Dave Gorton, Chesterfield Socialist Party
In my lifetime, the delivery of residential care in the UK has shifted dramatically from the public and voluntary sector being responsible for over 89% in 1960 to a position where today, private provision stands at 83%. The public sector is now responsible for just 4% of provision.
Devolution means England’s figures are now counted separately and studies sometimes include other adult (and children’s) social care. But nothing alters the fact that there has been a deliberate policy pursued by the capitalist class over the last few decades of turning a lifeline for those in need to a huge accumulator for the already rich.
There is even a new word being used for this – ‘extraction’. It’s a friendlier word than ‘theft’ but amounts to the same thing – a massive transfer of wealth from the public sector to big business.
‘Extraction’
A November 2025 report “Ending extraction in the UK care system” published by Reclaiming Our Regional Economies declares:
“Instead of facilitating the care of children, older people, disabled and learning disabled people, our care system facilitates the extraction of value and wealth from places and local public service budgets. While executive pay booms, frontline workers receive little more than the minimum wage. While local government and central government struggle to pay the bills to meet increasing demand, private company profits continue to rise.”
But the report’s aim of reaching a fairer outcome relies on governmental intervention to limit capitalism’s rapacious reaches. Crucially, it has no answers for when governments refuse to intervene. In these times of potential development of new parties of the working class, it needs to be reasserted that only a socialist society will have the capability to remove private provision from social care.
Private equity and hedge funds
Of the 20 largest providers in the children’s homes and fostering sector, 50% have a private equity or sovereign wealth fund owner. Four of the five largest providers in adult home care are either owned by private equity firms, US hedge funds or by billionaires based abroad.
Private equity firms – investment companies looking to make a large profit in the shortest possible time – use borrowed money. They utilise debt to buy, grow and run companies. This means making interest payments on the debt. As interest payments are in part not taxed, this provides a means of removing money from a business while paying less tax than would be the case for dividends.

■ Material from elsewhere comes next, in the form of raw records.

-- ==== Sys2Proof/Laws/KeepsJobs.lean ====
section
/-! SUPPORT. What the operations of the jobs of every engine keep. -/

namespace Sys2Proof.Machine

set_option linter.unusedTactic false
set_option linter.unreachableTactic false
set_option linter.unusedVariables false

theorem State.putDrbg_keeps {qt : Bool} {z0 s : State} (i : Nat) (x : Drbg) (hs : Keeps qt z0 s) :
    Keeps qt z0 (State.putDrbg s i x) := by
  unfold State.putDrbg
  try dsimp only
  with_reducible repeat' first
    | assumption | intro _ | refine keeps_upd ?_ rfl (fun m => m) | split

theorem State.putRngBuf_keeps {qt : Bool} {z0 s : State} (r : Nat) (b : List Byte) (hs : Keeps qt z0 s) :
    Keeps qt z0 (State.putRngBuf s r b) := by
  unfold State.putRngBuf
  try dsimp only
  with_reducible repeat' first
    | assumption | intro _ | refine keeps_upd ?_ rfl (fun m => m) | split

theorem State.draw_keeps {qt : Bool} {z0 s : State} (i : Nat) (n : Nat) (hs : Keeps qt z0 s) :
    Keeps qt z0 (State.draw s i n).2 := by
  unfold State.draw
  try dsimp only
  with_reducible repeat' first
    | assumption | intro _ | apply State.count_keeps | apply State.freeBytes_keeps | apply State.putDrbg_keeps
    | apply KeepsSnd.ite | split | refine KeepsSnd.get ‹_› ?_ | refine keeps_upd ?_ rfl (fun m => m)

theorem State.drawMasks_keeps {qt : Bool} {z0 s : State} (e : Nat) (hs : Keeps qt z0 s) :
    Keeps qt z0 (State.drawMasks s e) := by
  unfold State.drawMasks
  try dsimp only
  with_reducible repeat' first
    | assumption | intro _ | apply State.count_keeps | apply State.freeNat_keeps | apply State.putDrbg_keeps | split
    | refine KeepsSnd.get ‹_› ?_ | refine keeps_upd ?_ rfl (fun m => m)

theorem State.releaseRngWaits_keeps {qt : Bool} {z0 s : State} (hs : Keeps qt z0 s) :
    Keeps qt z0 (State.releaseRngWaits s) := by
  unfold State.releaseRngWaits
  try dsimp only
  with_reducible repeat' first
    | assumption | intro _ | apply keeps_ite | apply State.setJobs_keeps | apply rfl
    | refine keeps_upd ?_ rfl (fun m => m) | split

theorem State.instantiate_keeps {qt : Bool} {z0 s : State} (hs : Keeps qt z0 s) :
    Keeps qt z0 (State.instantiate s) := by
  unfold State.instantiate
  try dsimp only
  with_reducible repeat' first
    | assumption | intro _ | apply State.put_keeps | apply State.putRngBuf_keeps | apply State.draw_keeps
    | apply keeps_foldl | apply keeps_foldl_fst | split | refine KeepsSnd.get ‹_› ?_
    | refine keeps_upd ?_ rfl (fun m => m)

theorem State.uninstantiate_keeps {qt : Bool} {z0 s : State} (hs : Keeps qt z0 s) :
    Keeps qt z0 (State.uninstantiate s) := by
  unfold State.uninstantiate
  try dsimp only
  with_reducible repeat' first
    | assumption | intro _ | apply State.wr_keeps | refine keeps_upd ?_ rfl (fun m => m) | split

theorem State.rngFail_keeps {z0 s : State} (cause : Nat) (hs : Keeps false z0 s) :
    Keeps false z0 (State.rngFail s cause) := by
  unfold State.rngFail
  try dsimp only
  with_reducible repeat' first
    | assumption | intro _ | apply keeps_ite | apply State.put_keeps | apply State.set_keeps | apply State.inc_keeps
    | apply State.raise_keeps | apply State.report_keeps | apply State.failJob_keeps | apply State.eachJob_keeps
    | apply State.withInput_keeps | apply State.uninstantiate_keeps | split

theorem State.rngBegin_keeps {qt : Bool} {z0 s : State} (hs : Keeps qt z0 s) :
    Keeps qt z0 (State.rngBegin s) := by
  unfold State.rngBegin
  with_reducible repeat' first
    | assumption | intro _ | apply State.put_keeps | split

theorem State.rngRelease_keeps {qt : Bool} {z0 s : State} (hs : Keeps qt z0 s) :
    Keeps qt z0 (State.rngRelease s) := by
  unfold State.rngRelease
  try dsimp only
  with_reducible repeat' first
    | assumption | intro _ | apply keeps_ite | apply State.put_keeps | apply State.uninstantiate_keeps
    | apply State.rngBegin_keeps | split

theorem State.rngRun_keeps {qt : Bool} {z0 s : State} (hs : Keeps qt z0 s) :
    Keeps qt z0 (State.rngRun s) := by
  unfold State.rngRun
  try dsimp only
  with_reducible repeat' first
    | assumption | intro _ | apply State.put_keeps | apply State.raise_keeps | apply State.releaseRngWaits_keeps
    | apply State.instantiate_keeps | split

theorem State.rngReinstantiate_keeps {qt : Bool} {z0 s : State} (hs : Keeps qt z0 s) :
    Keeps qt z0 (State.rngReinstantiate s) := by
  unfold State.rngReinstantiate
  with_reducible repeat' first
    | assumption | intro _ | apply keeps_ite | apply State.instantiate_keeps | apply State.uninstantiate_keeps
    | split

theorem State.rngStop_keeps {qt : Bool} {z0 s : State} (hs : Keeps qt z0 s) :
    Keeps qt z0 (State.rngStop s) := by
  unfold State.rngStop
  with_reducible repeat' first
    | assumption | intro _ | apply State.put_keeps | apply State.uninstantiate_keeps | split

theorem State.srcCause_keeps {qt : Bool} {z0 s : State} (n : Nat) (c : Nat) (hs : Keeps qt z0 s) :
    Keeps qt z0 (State.srcCause s n c) := by
  unfold State.srcCause
  with_reducible repeat' first
    | assumption | intro _ | apply State.wr_keeps | split

theorem State.isolate_keeps {qt : Bool} {z0 s : State} (n : Nat) (c : Nat) (hs : Keeps qt z0 s) :
    Keeps qt z0 (State.isolate s n c) := by
  unfold State.isolate
  try dsimp only
  with_reducible repeat' first
    | assumption | intro _ | apply State.put_keeps | apply State.inc_keeps | apply State.srcCause_keeps | split

theorem State.noteIsolation_keeps {qt : Bool} {z0 s : State} (n : Nat) (hs : Keeps qt z0 s) :
    Keeps qt z0 (State.noteIsolation s n) := by
  unfold State.noteIsolation
  try dsimp only
  with_reducible repeat' first
    | assumption | intro _ | apply keeps_ite | apply State.put_keeps | refine keeps_upd ?_ rfl (fun m => m) | split

theorem State.startupSource_keeps {qt : Bool} {z0 s : State} (rep : Nat) (prop : Nat) (silent : Nat) (n : Nat) (hs : Keeps qt z0 s) :
    Keeps qt z0 (State.startupSource s rep prop silent n) := by
  unfold State.startupSource
  try dsimp only
  with_reducible repeat' first
    | assumption | intro _ | apply keeps_ite | apply State.put_keeps | apply State.raise_keeps
    | apply State.isolate_keeps | split

theorem State.startupEnd_keeps {z0 s : State} (rep : Nat) (prop : Nat) (silent : Nat) (shakeOk : Bool) (drbgOk : Bool) (hs : Keeps false z0 s) :
    Keeps false z0 (State.startupEnd s rep prop silent shakeOk drbgOk) := by
  unfold State.startupEnd
  try dsimp only
  with_reducible repeat' first
    | assumption | intro _ | apply keeps_ite | apply State.put_keeps | apply State.rngFail_keeps
    | apply State.startupSource_keeps | apply keeps_foldl | apply keeps_foldl_fst | split

theorem State.healthFail_keeps {z0 s : State} (n : Nat) (cause : NsuCause) (hs : Keeps false z0 s) :
    Keeps false z0 (State.healthFail s n cause) := by
  unfold State.healthFail
  try dsimp only
  with_reducible repeat' first
    | assumption | intro _ | apply keeps_ite | apply State.count_keeps | apply State.freeNat_keeps
    | apply State.raise_keeps | apply State.rngFail_keeps | apply State.isolate_keeps
    | apply State.noteIsolation_keeps | split | refine KeepsSnd.get ‹_› ?_

theorem State.retest_keeps {qt : Bool} {z0 s : State} (n : Nat) (pass : Bool) (hs : Keeps qt z0 s) :
    Keeps qt z0 (State.retest s n pass) := by
  unfold State.retest
  try dsimp only
  with_reducible repeat' first
    | assumption | intro _ | apply keeps_ite | apply State.put_keeps | apply State.raise_keeps | apply KeepsOpt.getD
    | split

theorem State.reseedInst_keeps {qt : Bool} {z0 s : State} (d : Nat) (hs : Keeps qt z0 s) :
    Keeps qt z0 (State.reseedInst s d) := by
  unfold State.reseedInst
  try dsimp only
  with_reducible repeat' first
    | assumption | intro _ | apply keeps_ite | apply State.put_keeps | apply State.inc_keeps
    | apply State.putDrbg_keeps | split | refine keeps_upd ?_ rfl (fun m => m)

theorem State.rngRead_keeps {qt : Bool} {z0 s : State} (r : Req) (wide : Bool) (hs : Keeps qt z0 s) :
    Keeps qt z0 (State.rngRead s r wide) := by
  unfold State.rngRead
  try dsimp only
  with_reducible repeat' first
    | assumption | intro _ | apply keeps_ite | apply State.inc_keeps | apply State.putRngBuf_keeps
    | apply State.draw_keeps | split | refine KeepsSnd.get ‹_› ?_ | refine keeps_upd ?_ rfl (fun m => m)

theorem State.rngRawRead_keeps {qt : Bool} {z0 s : State} (hs : Keeps qt z0 s) :
    Keeps qt z0 (State.rngRawRead s) := by
  unfold State.rngRawRead
  try dsimp only
  with_reducible repeat' first
    | assumption | intro _ | apply keeps_ite | apply State.freeNat_keeps | split | refine KeepsSnd.get ‹_› ?_
    | refine keeps_upd ?_ rfl (fun m => m)

theorem State.rngCtlWrite_keeps {qt : Bool} {z0 s : State} (r : Req) (v : Word) (hs : Keeps qt z0 s) :
    Keeps qt z0 (State.rngCtlWrite s r v) := by
  unfold State.rngCtlWrite
  try dsimp only
  with_reducible repeat' first
    | assumption | intro _ | apply keeps_ite | apply State.put_keeps | apply State.set_keeps
    | apply State.cntClearN_keeps | apply State.raise_keeps | apply State.rngBegin_keeps
    | refine keeps_upd ?_ rfl (fun m => m) | split

theorem State.rngStatWrite_keeps {qt : Bool} {z0 s : State} (r : Req) (v : Word) (hs : Keeps qt z0 s) :
    Keeps qt z0 (State.rngStatWrite s r v) := by
  unfold State.rngStatWrite
  try dsimp only
  with_reducible repeat' first
    | assumption | intro _ | apply keeps_ite | apply State.wrGeneric_keeps | split
    | refine keeps_upd ?_ rfl (fun m => m)

theorem State.rngMinWrite_keeps {qt : Bool} {z0 s : State} (v : Word) (hs : Keeps qt z0 s) :
    Keeps qt z0 (State.rngMinWrite s v) := by
  unfold State.rngMinWrite
  try dsimp only
  with_reducible repeat' first
    | assumption | intro _ | apply keeps_ite | apply State.put_keeps | apply State.set_keeps | split

theorem State.rngWaitWrite_keeps {qt : Bool} {z0 s : State} (v : Word) (hs : Keeps qt z0 s) :
    Keeps qt z0 (State.rngWaitWrite s v) := by
  unfold State.rngWaitWrite
  try dsimp only
  with_reducible repeat' first
    | assumption | intro _ | apply keeps_ite | apply State.put_keeps | split

theorem State.rngReseedWrite_keeps {qt : Bool} {z0 s : State} (v : Word) (hs : Keeps qt z0 s) :
    Keeps qt z0 (State.rngReseedWrite s v) := by
  unfold State.rngReseedWrite
  try dsimp only
  with_reducible repeat' first
    | assumption | intro _ | apply keeps_ite | apply State.put_keeps | split

theorem State.rawEnd_keeps {qt : Bool} {z0 s : State} (hs : Keeps qt z0 s) :
    Keeps qt z0 (State.rawEnd s) := by
  unfold State.rawEnd
  with_reducible repeat' first
    | assumption | intro _ | apply State.clr_keeps | split

theorem State.rawselWrite_keeps {qt : Bool} {z0 s : State} (v : Word) (hs : Keeps qt z0 s) :
    Keeps qt z0 (State.rawselWrite s v) := by
  unfold State.rawselWrite
  try dsimp only
  with_reducible repeat' first
    | assumption | intro _ | apply keeps_ite | apply State.put_keeps | apply State.set_keeps
    | apply State.raise_keeps | apply State.isolate_keeps | apply State.rawEnd_keeps | split

theorem execStartupTestEnd_keeps (rep : BitVec 8) (prop : BitVec 8) (silent : BitVec 8) (shakeOk : Bool) (drbgOk : Bool) {s : State} {sn : State} (he : execStartupTestEnd rep prop silent shakeOk drbgOk s = .next sn) : Keeps false s sn := by
  unfold execStartupTestEnd at he
  injection he with he
  subst he
  have h0 := Keeps.refl false s
  with_reducible repeat' first
    | assumption | intro _ | apply keeps_ite | apply State.startupEnd_keeps | split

This use of debt improves profit margins for owners, while transferring risk to operating companies in the care sector.
The residential care sector in the UK is borrowing £7 billion and a small group of private equity funded businesses in the sector is responsible for the vast majority of this. The total debt of the UK’s 26 largest care home providers is £35,000 per bed, so 16% of weekly fees paid for residential care goes to service debt interest payments.
Complex arrangements separating property and operations into different companies mean care providers can rent their properties from related companies within the same organisation. As a result, property rents have become another major factor in robbing the social care sector.

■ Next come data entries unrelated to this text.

theorem execSpireNext_keeps (e : Fin 48) {s : State} {sn : State} (he : execSpireNext e s = .next sn) : Keeps false s sn := by
  unfold execSpireNext at he
  injection he with he
  subst he
  have h0 := Keeps.refl false s
  with_reducible repeat' first
    | assumption | intro _ | apply State.seqNext_keeps | split

theorem execSpireBr_keeps (e : Fin 48) (ext : Bool) {s : State} {sn : State} (he : execSpireBr e ext s = .next sn) : Keeps false s sn := by
  unfold execSpireBr at he
  injection he with he
  subst he
  have h0 := Keeps.refl false s
  with_reducible repeat' first
    | assumption | intro _ | apply State.seqBr_keeps | split

theorem execSpireCall_keeps (e : Fin 48) (ext : Bool) {s : State} {sn : State} (he : execSpireCall e ext s = .next sn) : Keeps false s sn := by
  unfold execSpireCall at he
  injection he with he
  subst he
  have h0 := Keeps.refl false s
  with_reducible repeat' first
    | assumption | intro _ | apply State.seqCall_keeps | split

theorem execSpireRet_keeps (e : Fin 48) (ext : Bool) {s : State} {sn : State} (he : execSpireRet e ext s = .next sn) : Keeps false s sn := by
  unfold execSpireRet at he
  injection he with he
  subst he
  have h0 := Keeps.refl false s
  with_reducible repeat' first
    | assumption | intro _ | apply State.seqRet_keeps | split

theorem execSpireDisp_keeps (e : Fin 48) {s : State} {sn : State} (he : execSpireDisp e s = .next sn) : Keeps false s sn := by
  unfold execSpireDisp at he
  injection he with he
  subst he
  have h0 := Keeps.refl false s
  with_reducible repeat' first
    | assumption | intro _ | apply State.seqDisp_keeps | split

theorem execSpireLoop_keeps (e : Fin 48) {s : State} {sn : State} (he : execSpireLoop e s = .next sn) : Keeps false s sn := by
  unfold execSpireLoop at he
  injection he with he
  subst he
  have h0 := Keeps.refl false s
  with_reducible repeat' first
    | assumption | intro _ | apply State.seqLoop_keeps | split

theorem execSpireWait_keeps (e : Fin 48) (ext : Bool) {s : State} {sn : State} (he : execSpireWait e ext s = .next sn) : Keeps false s sn := by
  unfold execSpireWait at he
  injection he with he
  subst he
  have h0 := Keeps.refl false s
  with_reducible repeat' first
    | assumption | intro _ | apply State.seqWait_keeps | split

theorem execSpireWaitTaken_keeps {qt : Bool} (e : Fin 48) {s : State} {sn : State} (he : execSpireWaitTaken e s = .next sn) : Keeps qt s sn := by
  unfold execSpireWaitTaken at he
  injection he with he
  subst he
  have h0 := Keeps.refl qt s
  with_reducible repeat' first
    | assumption | intro _ | apply State.seqWaitTaken_keeps | split

theorem execSpireDone_keeps (e : Fin 48) {s : State} {sn : State} (he : execSpireDone e s = .next sn) : Keeps false s sn := by
  unfold execSpireDone at he
  injection he with he
  subst he
  have h0 := Keeps.refl false s
  with_reducible repeat' first
    | assumption | intro _ | apply State.seqDone_keeps | split

theorem execSpireAssert_keeps (e : Fin 48) (ext : Bool) {s : State} {sn : State} (he : execSpireAssert e ext s = .next sn) : Keeps false s sn := by
  unfold execSpireAssert at he
  injection he with he
  subst he
  have h0 := Keeps.refl false s
  with_reducible repeat' first
    | assumption | intro _ | apply State.seqAssert_keeps | split

theorem execBoundaryCap_keeps (e : Fin 48) {s : State} {sn : State} (he : execBoundaryCap e s = .next sn) : Keeps false s sn := by
  unfold execBoundaryCap at he
  injection he with he
  subst he
  have h0 := Keeps.refl false s
  with_reducible repeat' first
    | assumption | intro _ | apply State.capReached_keeps | split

The largest for-profit care homes in the UK are spending 11.1% of their income on rent, compared to only 2.3% for the largest non-profit providers.
Money ‘leaking out’
Nearly £50 billion is spent annually by local authorities in England on care services. This amounts to 70% of all local authority spending. This is in addition to the costs paid for by individuals and their families, estimated to be 50% of social care costs, and the huge levels of care done unpaid.
The report states “the truth is that money exists in the care system but too much of it is ‘leaking out’” – another euphemism, better translated as ‘stolen’!

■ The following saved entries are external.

-- ==== Sys2Proof/Laws/State.lean ====
section
/-! SUPPORT. What the named updates of one field of the state leave alone: every other field, one lemma each. -/

namespace Sys2Proof.Machine

variable (s : State)

/-! ### wr -/

section wr
variable (o : Nat) (v : Word)

@[simp] theorem State.wr_pending : (s.wr o v).pending = s.pending := by simp only [State.wr]
@[simp] theorem State.wr_cnt : (s.wr o v).cnt = s.cnt := by simp only [State.wr]
@[simp] theorem State.wr_cntCopy : (s.wr o v).cntCopy = s.cntCopy := by simp only [State.wr]
@[simp] theorem State.wr_cntSnap : (s.wr o v).cntSnap = s.cntSnap := by simp only [State.wr]
@[simp] theorem State.wr_hiLatch : (s.wr o v).hiLatch = s.hiLatch := by simp only [State.wr]
@[simp] theorem State.wr_busOut : (s.wr o v).busOut = s.busOut := by simp only [State.wr]
@[simp] theorem State.wr_hostMem : (s.wr o v).hostMem = s.hostMem := by simp only [State.wr]
@[simp] theorem State.wr_svcMem : (s.wr o v).svcMem = s.svcMem := by simp only [State.wr]
@[simp] theorem State.wr_cupMem : (s.wr o v).cupMem = s.cupMem := by simp only [State.wr]
@[simp] theorem State.wr_faults : (s.wr o v).faults = s.faults := by simp only [State.wr]
@[simp] theorem State.wr_time : (s.wr o v).time = s.time := by simp only [State.wr]
@[simp] theorem State.wr_free : (s.wr o v).free = s.free := by simp only [State.wr]
@[simp] theorem State.wr_jqm : (s.wr o v).jqm = s.jqm := by simp only [State.wr]
@[simp] theorem State.wr_ucs : (s.wr o v).ucs = s.ucs := by simp only [State.wr]
@[simp] theorem State.wr_fcr : (s.wr o v).fcr = s.fcr := by simp only [State.wr]
@[simp] theorem State.wr_evc : (s.wr o v).evc = s.evc := by simp only [State.wr]
@[simp] theorem State.wr_power : (s.wr o v).power = s.power := by simp only [State.wr]
@[simp] theorem State.wr_ipp : (s.wr o v).ipp = s.ipp := by simp only [State.wr]
@[simp] theorem State.wr_cts : (s.wr o v).cts = s.cts := by simp only [State.wr]
@[simp] theorem State.wr_mpe : (s.wr o v).mpe = s.mpe := by simp only [State.wr]
@[simp] theorem State.wr_keep : (s.wr o v).keep = s.keep := by simp only [State.wr]
@[simp] theorem State.wr_otp : (s.wr o v).otp = s.otp := by simp only [State.wr]
@[simp] theorem State.wr_dke : (s.wr o v).dke = s.dke := by simp only [State.wr]
@[simp] theorem State.wr_rng : (s.wr o v).rng = s.rng := by simp only [State.wr]
@[simp] theorem State.wr_alm : (s.wr o v).alm = s.alm := by simp only [State.wr]
@[simp] theorem State.wr_cpm : (s.wr o v).cpm = s.cpm := by simp only [State.wr]
@[simp] theorem State.wr_blf : (s.wr o v).blf = s.blf := by simp only [State.wr]
@[simp] theorem State.wr_lcs : (s.wr o v).lcs = s.lcs := by simp only [State.wr]
@[simp] theorem State.wr_cup : (s.wr o v).cup = s.cup := by simp only [State.wr]
@[simp] theorem State.wr_svc : (s.wr o v).svc = s.svc := by simp only [State.wr]

end wr

/-! ### put -/

section put
variable (f : Fld) (x : Nat)

@[simp] theorem State.put_pending : (s.put f x).pending = s.pending := by simp only [State.put, State.wr_pending]
@[simp] theorem State.put_cnt : (s.put f x).cnt = s.cnt := by simp only [State.put, State.wr_cnt]
@[simp] theorem State.put_cntCopy : (s.put f x).cntCopy = s.cntCopy := by simp only [State.put, State.wr_cntCopy]
@[simp] theorem State.put_cntSnap : (s.put f x).cntSnap = s.cntSnap := by simp only [State.put, State.wr_cntSnap]
@[simp] theorem State.put_hiLatch : (s.put f x).hiLatch = s.hiLatch := by simp only [State.put, State.wr_hiLatch]
@[simp] theorem State.put_busOut : (s.put f x).busOut = s.busOut := by simp only [State.put, State.wr_busOut]
@[simp] theorem State.put_hostMem : (s.put f x).hostMem = s.hostMem := by simp only [State.put, State.wr_hostMem]
@[simp] theorem State.put_svcMem : (s.put f x).svcMem = s.svcMem := by simp only [State.put, State.wr_svcMem]
@[simp] theorem State.put_cupMem : (s.put f x).cupMem = s.cupMem := by simp only [State.put, State.wr_cupMem]
@[simp] theorem State.put_faults : (s.put f x).faults = s.faults := by simp only [State.put, State.wr_faults]
@[simp] theorem State.put_time : (s.put f x).time = s.time := by simp only [State.put, State.wr_time]
@[simp] theorem State.put_free : (s.put f x).free = s.free := by simp only [State.put, State.wr_free]
@[simp] theorem State.put_jqm : (s.put f x).jqm = s.jqm := by simp only [State.put, State.wr_jqm]
@[simp] theorem State.put_ucs : (s.put f x).ucs = s.ucs := by simp only [State.put, State.wr_ucs]
@[simp] theorem State.put_fcr : (s.put f x).fcr = s.fcr := by simp only [State.put, State.wr_fcr]
@[simp] theorem State.put_evc : (s.put f x).evc = s.evc := by simp only [State.put, State.wr_evc]
@[simp] theorem State.put_power : (s.put f x).power = s.power := by simp only [State.put, State.wr_power]
@[simp] theorem State.put_ipp : (s.put f x).ipp = s.ipp := by simp only [State.put, State.wr_ipp]
@[simp] theorem State.put_cts : (s.put f x).cts = s.cts := by simp only [State.put, State.wr_cts]
@[simp] theorem State.put_mpe : (s.put f x).mpe = s.mpe := by simp only [State.put, State.wr_mpe]
@[simp] theorem State.put_keep : (s.put f x).keep = s.keep := by simp only [State.put, State.wr_keep]
@[simp] theorem State.put_otp : (s.put f x).otp = s.otp := by simp only [State.put, State.wr_otp]
@[simp] theorem State.put_dke : (s.put f x).dke = s.dke := by simp only [State.put, State.wr_dke]
@[simp] theorem State.put_rng : (s.put f x).rng = s.rng := by simp only [State.put, State.wr_rng]
@[simp] theorem State.put_alm : (s.put f x).alm = s.alm := by simp only [State.put, State.wr_alm]
@[simp] theorem State.put_cpm : (s.put f x).cpm = s.cpm := by simp only [State.put, State.wr_cpm]
@[simp] theorem State.put_blf : (s.put f x).blf = s.blf := by simp only [State.put, State.wr_blf]
@[simp] theorem State.put_lcs : (s.put f x).lcs = s.lcs := by simp only [State.put, State.wr_lcs]
@[simp] theorem State.put_cup : (s.put f x).cup = s.cup := by simp only [State.put, State.wr_cup]
@[simp] theorem State.put_svc : (s.put f x).svc = s.svc := by simp only [State.put, State.wr_svc]

end put

/-! ### set -/

section set
variable (f : Fld)

@[simp] theorem State.set_pending : (s.set f).pending = s.pending := by simp only [State.set, State.put_pending]
@[simp] theorem State.set_cnt : (s.set f).cnt = s.cnt := by simp only [State.set, State.put_cnt]
@[simp] theorem State.set_cntCopy : (s.set f).cntCopy = s.cntCopy := by simp only [State.set, State.put_cntCopy]
@[simp] theorem State.set_cntSnap : (s.set f).cntSnap = s.cntSnap := by simp only [State.set, State.put_cntSnap]
@[simp] theorem State.set_hiLatch : (s.set f).hiLatch = s.hiLatch := by simp only [State.set, State.put_hiLatch]
@[simp] theorem State.set_busOut : (s.set f).busOut = s.busOut := by simp only [State.set, State.put_busOut]
@[simp] theorem State.set_hostMem : (s.set f).hostMem = s.hostMem := by simp only [State.set, State.put_hostMem]
@[simp] theorem State.set_svcMem : (s.set f).svcMem = s.svcMem := by simp only [State.set, State.put_svcMem]
@[simp] theorem State.set_cupMem : (s.set f).cupMem = s.cupMem := by simp only [State.set, State.put_cupMem]
@[simp] theorem State.set_faults : (s.set f).faults = s.faults := by simp only [State.set, State.put_faults]
@[simp] theorem State.set_time : (s.set f).time = s.time := by simp only [State.set, State.put_time]
@[simp] theorem State.set_free : (s.set f).free = s.free := by simp only [State.set, State.put_free]
@[simp] theorem State.set_jqm : (s.set f).jqm = s.jqm := by simp only [State.set, State.put_jqm]
@[simp] theorem State.set_ucs : (s.set f).ucs = s.ucs := by simp only [State.set, State.put_ucs]
@[simp] theorem State.set_fcr : (s.set f).fcr = s.fcr := by simp only [State.set, State.put_fcr]
@[simp] theorem State.set_evc : (s.set f).evc = s.evc := by simp only [State.set, State.put_evc]
@[simp] theorem State.set_power : (s.set f).power = s.power := by simp only [State.set, State.put_power]
@[simp] theorem State.set_ipp : (s.set f).ipp = s.ipp := by simp only [State.set, State.put_ipp]
@[simp] theorem State.set_cts : (s.set f).cts = s.cts := by simp only [State.set, State.put_cts]
@[simp] theorem State.set_mpe : (s.set f).mpe = s.mpe := by simp only [State.set, State.put_mpe]
@[simp] theorem State.set_keep : (s.set f).keep = s.keep := by simp only [State.set, State.put_keep]
@[simp] theorem State.set_otp : (s.set f).otp = s.otp := by simp only [State.set, State.put_otp]
@[simp] theorem State.set_dke : (s.set f).dke = s.dke := by simp only [State.set, State.put_dke]
@[simp] theorem State.set_rng : (s.set f).rng = s.rng := by simp only [State.set, State.put_rng]
@[simp] theorem State.set_alm : (s.set f).alm = s.alm := by simp only [State.set, State.put_alm]
@[simp] theorem State.set_cpm : (s.set f).cpm = s.cpm := by simp only [State.set, State.put_cpm]
@[simp] theorem State.set_blf : (s.set f).blf = s.blf := by simp only [State.set, State.put_blf]
@[simp] theorem State.set_lcs : (s.set f).lcs = s.lcs := by simp only [State.set, State.put_lcs]
@[simp] theorem State.set_cup : (s.set f).cup = s.cup := by simp only [State.set, State.put_cup]
@[simp] theorem State.set_svc : (s.set f).svc = s.svc := by simp only [State.set, State.put_svc]

end set

/-! ### clr -/

section clr
variable (f : Fld)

The Socialist Party argues for ‘needs budgets’ – for councillors to implement budgets that provide the services local communities want and need, instead of what’s ‘affordable’. The finances for these services can be fought for with the active joint participation of local councillors, trade unions and community groups. It is not sufficient to simply declare there isn’t enough money while the billionaires rob ordinary people of their health and quality of life. If you’re not going to struggle, then stand aside for those that will!